In its mechanics, the song begins with bursts of strange electronics, almost like propellers on a passing aircraft that flits in and out of existence. Piano chords and keys menacingly meander while drums boom and tumble. A voice croaks and crackles the words, just as macabre as everything else. When the music begins to sweep and sear, the voice rises in harrowing cries and the bass moans and throbs.

These strange sensations begin to maneuver across the channels as they weave an odd but captivating spell, a layered sonic kaleidoscope whose shifts and switches become hallucinatory, even when the drums begin to manically clatter and the music seems like eerie sirens going off.

 

In its own moods, “Great Cleansing II” is, if anything, even more twisted, even more bizarre, a pageant of delirium and degradation.

In its own mechanics, the song deploys warping and quivering organ-like harmonies, inviting yet macabre, making clear that our audio hallucination hasn’t ended. After that prelude, glittering notes begin to dance and dart like sprites as the bass muses and echoing ghostly wails rise up and descend, joined by jagged muttered words.

The bass begins to throb and bubble, the drums begin to thump, the vocals transform into slow demented snarls, the surrounding sprites feverishly blurt and scream, levitating the song in disturbing fashion. The vocal collage is unnerving, and so too is the music, especially when the drums launch a staggering march and the chords dismally drag.

 

And finally we finish with “Great Cleansing III“, a call to battle against the forces that would banish the devil’s ancient magic, that song that Damjan characterized as one that “seems to almost be a normal song structure by MRTVI standards”. This is, of course, a relative sense of normality.

The music pings and rings like ethereal chimes around a picked pulse, and the bass and drums give us a pounding, head-nodding groove. The piano makes its entrance as the tapestry of sound grows more elaborate, off-set by the ugliness of the ensuing vocals.

The groove switches and bounces; saxophone-like tones lend their own pulse; the vocals descend into gravelly baritone intonations; piano-sparks and searing waves fly high above. Other sounds warble and doppler in and out, or screech like birds on fire. Those sax-like sounds reappear, almost exultant.

Well, the grooves, as variable as they are, are prominent, but that’s about all you can really hold onto.
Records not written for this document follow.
theorem Kept.hostWrite {s : State} (a : Nat) (bs : List Byte) (h : MemWf s) : Kept (execHostWrite a bs s) := by
  have written : ∀ (ps : List (Nat × List Byte)) (t : State), MemWf t → MemWf (ps.foldl (fun u p => u.homeWrite p.1 p.2) t) := fun _ _ ht =>
    ht.foldl (fun _ _ hu => hu.homeWrite _ _) _
  have counted : ∀ (p : Prop) [Decidable p] x, MemWf (if p then { s with telemetry := x } else s) := fun _ _ _ => MemWf.ite h h
  unfold execHostWrite
  exact Kept.ite (Kept.next h) (Kept.ite (Kept.ite (Kept.next h) (Kept.next (h.bar0Write _ _)))
    (Kept.ite (Kept.next h) (Kept.next (written _ _ (counted _ _)))))

/-! ### Resets, bring-up, power (R394, R397..R399) -/

theorem Kept.coldReset {s : State} : Kept (execColdReset s) := Kept.next memWf_reset

theorem Kept.perstRelease {s : State} (h : MemWf s) : Kept (execPerstRelease s) :=
  Kept.ite (Kept.next h) (Kept.ite (Kept.next h) (Kept.next h))

theorem MemWf.withBringup {s : State} (n : Nat) (h : MemWf s) : MemWf { s with bringup := n } := h

theorem MemWf.bringUp {s t : State} (h : MemWf s) (e : s.bringUp = some t) : MemWf t := by
  unfold State.bringUp at e
  split at e
  · cases e
    exact MemWf.withBringup 4 (h.journal 2 0 0 0x00 none)
  · split at e
    · cases e; exact h
    · cases e

theorem wf_mergedMem {s : State} (h : MemWf s) : Memory.wf s.mergedMem = true :=
  wf_foldl _ (fun _ _ hm => wf_cellPutBytes _ _ hm) _ h.1

theorem MemWf.resetPending {s : State} (h : MemWf s) : MemWf s.resetPending := by
  unfold State.resetPending
  split
  · exact h.journalStatus _ _
  · exact h

theorem Kept.warmReset {s : State} (h : MemWf s) : Kept (execWarmReset s) := by
  have merged := wf_mergedMem h
  have kept : ∀ t : State, t.mem = s.mergedMem → t.chip0.bytes = [] → t.chip1.bytes = [] → MemWf t := fun t hm h0 h1 =>
    ⟨hm ▸ merged, h0 ▸ rfl, h1 ▸ rfl⟩
  unfold execWarmReset
  refine Kept.ite (Kept.next h) (Kept.next (MemWf.withAdmin _ (MemWf.journal _ _ _ _ _ (MemWf.resetPending (kept _ rfl rfl rfl)))))

theorem Kept.devassign {s : State} (v : W64) (h : MemWf s) : Kept (execDevassign v s) :=
  Kept.ite (Kept.next h) (Kept.ite (Kept.next h) (Kept.next h))

/-! ### Transfer programs (R76, R187, R213..R218) -/

theorem Kept.transferProgramStart {s : State} (c : Nat) (out : Bool) (h : MemWf s) : Kept (execTransferProgramStart c out s) := by
  unfold execTransferProgramStart
  dsimp only
  split
  · exact Kept.next h
  · refine Kept.ite (Kept.next h) (Kept.fetchCmd (h.focus _) (Kept.next h) fun t ht => ?_)
    split
    · exact Kept.next (((ht.upd _).cutProgram _ _).charge _ _)
    · exact Kept.next (ht.upd _)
Everything else is like a deranged dream.

So here’s the question that took hold as this writer looped back and forth through the EP, which doesn’t just cut through the boundaries of black metal but chops them all down and makes a fire of them: How can something so strange, so unpredictable, and so often unsettling be so damned seductive, to the point of quickly becoming addictive?

Great Cleansing Come Upon Us will be released on Bandcamp through Life As A Dream Records on December 15th.